**WORK REQUIRED**
Send back every record exactly.

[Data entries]
/-- CUT_THROUGH_TX_START (R60): byte 256 or the end of the frame has been received, so the frame chosen on `n`.`i` begins
to leave; `bytes` have arrived meanwhile. -/
def doCutThroughTxStart (n : Fin 16) (i : Fin 4) (bytes : List Byte) (d : Dev) : Dev :=
  let p := 4 * n.val + i.val
  match (d.sub p).tx with
  | none => d
  | some j =>
    match d.frame? j with
    | none => d
    | some f =>
      let e := d.arrive j bytes
      let f := (e.frame? j).getD f
      match f.stage with
      | .chosen _ st =>
        if f.cutThrough = some true ∧ (256 ≤ f.len ∨ f.ended = true) ∧ st ≤ d.cycle then
          (e.setFrame j { f with ctStarted := true }).startDue
        else d
      | _ => d

/-- FRAME_END (R64): the rest of a frame arrives and it ends; `code` tells of a code error or uncorrectable codeword inside
it, and `corr` and `uncorr` count the RS codewords received since the last report, which count while the receive path runs
(R72). -/
def doFrameEnd (n : Fin 16) (i : Fin 4) (bytes : List Byte) (lag : Nat) (code : Bool) (corr uncorr : Nat) (d : Dev) :
    Dev :=
  let p := 4 * n.val + i.val
  let d := if d.rxRuns n i then (d.bump (ETH_CNT_FEC_CORR_CW n i) corr).bump (ETH_CNT_FEC_UNCORR_CW n i) uncorr else d
  if d.flag (ETH_SP_STATUS_LINK_UP n i) then
    match d.startDue.hears p bytes true with
    | none => d
    | some (bytes, e) =>
      let (j, e) := e.receive p bytes lag
      let e := match e.frame? j with
        | some f => if 64 ≤ f.len then e.meetAllocation p j else e
        | none => e
      e.endFrame p j code false
  else d

/-- TX_FRAME_COMPLETE (R65, R142): the last byte of the frame in transmission leaves; its cells return to the pool. -/
def doTxFrameComplete (n : Fin 16) (i : Fin 4) (d : Dev) : Dev :=
  let p := 4 * n.val + i.val
  let d := d.startDue
  match (d.sub p).tx with
  | none => d
  | some j =>
    match d.frame? j with
    | none => d
    | some f =>
      match f.stage with
      | .chosen _ st =>
        let l := d.acctLen f
        if (d.sub p).started = true ∧ (f.ended = true ∨ f.oversize = true) ∧ st + wireCycles (l + 8) (d.rate p) ≤ d.cycle then
          let body := f.bytes.take (l - 4)
          let d := (d.inc (ETH_CNT_TX_FRAMES n i)).bump (ETH_CNT_TX_BYTES n i) l
          let d := if f.stomp then d.inc (ETH_CNT_TX_STOMPED n i) else d
          let sent := withFcs f.stomp body
          -- R71: in near-end loopback nothing reaches the wire, and the frame returns to the sub-port's own receive
          let d := if d.loopback n = 1 then d.modSub p fun x => { x with loop := x.loop ++ [sent] } else d.emit (.frame p sent)
          -- R188, R189: an event message that firmware sends returns the time at which its SFD crossed, and is what PTP_TX counts
          -- (DESIGN CHOICE, notes/assumptions/64)
          let d := match f.src, ptpOffset f.bytes with
            | .firmware, some o =>
              if bitsOf (f.bytes.getD o 0#8).toNat 0 4 < 4 then
                let stamp := d.netAt (st + wireCycles 8 (d.rate p)) + d.get (TIME_PORT_DLY_TX_NS p) * 2 ^ 48
                (d.inc TIME_CNT_PTP_TX).emit (.txStamp p stamp)
              else d
            | _, _ => d
          let d := d.modSub p fun x => { x with tx := none, started := false,
                                                txFreeAt := st + wireCycles (l + 20) (d.rate p) }
          d.freeFrame j
        else d
      | _ => d

/-- MGMT_FRAME_RX (R74): a frame of 64 to 1,518 bytes with a good FCS goes to device firmware; any other is discarded. -/
def doMgmtFrameRx (bytes : List Byte) (d : Dev) : Dev :=
  if 64 ≤ bytes.length ∧ bytes.length ≤ 1518 ∧ judgeFcs bytes = .good then d.emit (.toFirmware bytes 0) else d

end Sys2Proof.Machine
end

**EXERCISE RESPONSE**
/-- CUT_THROUGH_TX_START (R60): byte 256 or the end of the frame has been received, so the frame chosen on `n`.`i` begins
to leave; `bytes` have arrived meanwhile. -/
def doCutThroughTxStart (n : Fin 16) (i : Fin 4) (bytes : List Byte) (d : Dev) : Dev :=
  let p := 4 * n.val + i.val
  match (d.sub p).tx with
  | none => d
  | some j =>
    match d.frame? j with
    | none => d
    | some f =>
      let e := d.arrive j bytes
      let f := (e.frame? j).getD f
      match f.stage with
      | .chosen _ st =>
        if f.cutThrough = some true ∧ (256 ≤ f.len ∨ f.ended = true) ∧ st ≤ d.cycle then
          (e.setFrame j { f with ctStarted := true }).startDue
        else d
      | _ => d

/-- FRAME_END (R64): the rest of a frame arrives and it ends; `code` tells of a code error or uncorrectable codeword inside
it, and `corr` and `uncorr` count the RS codewords received since the last report, which count while the receive path runs
(R72). -/
def doFrameEnd (n : Fin 16) (i : Fin 4) (bytes : List Byte) (lag : Nat) (code : Bool) (corr uncorr : Nat) (d : Dev) :
    Dev :=
  let p := 4 * n.val + i.val
  let d := if d.rxRuns n i then (d.bump (ETH_CNT_FEC_CORR_CW n i) corr).bump (ETH_CNT_FEC_UNCORR_CW n i) uncorr else d
  if d.flag (ETH_SP_STATUS_LINK_UP n i) then
    match d.startDue.hears p bytes true with
    | none => d
    | some (bytes, e) =>
      let (j, e) := e.receive p bytes lag
      let e := match e.frame? j with
        | some f => if 64 ≤ f.len then e.meetAllocation p j else e
        | none => e
      e.endFrame p j code false
  else d

/-- TX_FRAME_COMPLETE (R65, R142): the last byte of the frame in transmission leaves; its cells return to the pool. -/
def doTxFrameComplete (n : Fin 16) (i : Fin 4) (d : Dev) : Dev :=
  let p := 4 * n.val + i.val
  let d := d.startDue
  match (d.sub p).tx with
  | none => d
  | some j =>
    match d.frame? j with
    | none => d
    | some f =>
      match f.stage with
      | .chosen _ st =>
        let l := d.acctLen f
        if (d.sub p).started = true ∧ (f.ended = true ∨ f.oversize = true) ∧ st + wireCycles (l + 8) (d.rate p) ≤ d.cycle then
          let body := f.bytes.take (l - 4)
          let d := (d.inc (ETH_CNT_TX_FRAMES n i)).bump (ETH_CNT_TX_BYTES n i) l
          let d := if f.stomp then d.inc (ETH_CNT_TX_STOMPED n i) else d
          let sent := withFcs f.stomp body
          -- R71: in near-end loopback nothing reaches the wire, and the frame returns to the sub-port's own receive
          let d := if d.loopback n = 1 then d.modSub p fun x => { x with loop := x.loop ++ [sent] } else d.emit (.frame p sent)
          -- R188, R189: an event message that firmware sends returns the time at which its SFD crossed, and is what PTP_TX counts
          -- (DESIGN CHOICE, notes/assumptions/64)
          let d := match f.src, ptpOffset f.bytes with
            | .firmware, some o =>
              if bitsOf (f.bytes.getD o 0#8).toNat 0 4 < 4 then
                let stamp := d.netAt (st + wireCycles 8 (d.rate p)) + d.get (TIME_PORT_DLY_TX_NS p) * 2 ^ 48
                (d.inc TIME_CNT_PTP_TX).emit (.txStamp p stamp)
              else d
            | _, _ => d
          let d := d.modSub p fun x => { x with tx := none, started := false,
                                                txFreeAt := st + wireCycles (l + 20) (d.rate p) }
          d.freeFrame j
        else d
      | _ => d

/-- MGMT_FRAME_RX (R74): a frame of 64 to 1,518 bytes with a good FCS goes to device firmware; any other is discarded. -/
def doMgmtFrameRx (bytes : List Byte) (d : Dev) : Dev :=
  if 64 ≤ bytes.length ∧ bytes.length ≤ 1518 ∧ judgeFcs bytes = .good then d.emit (.toFirmware bytes 0) else d

end Sys2Proof.Machine
end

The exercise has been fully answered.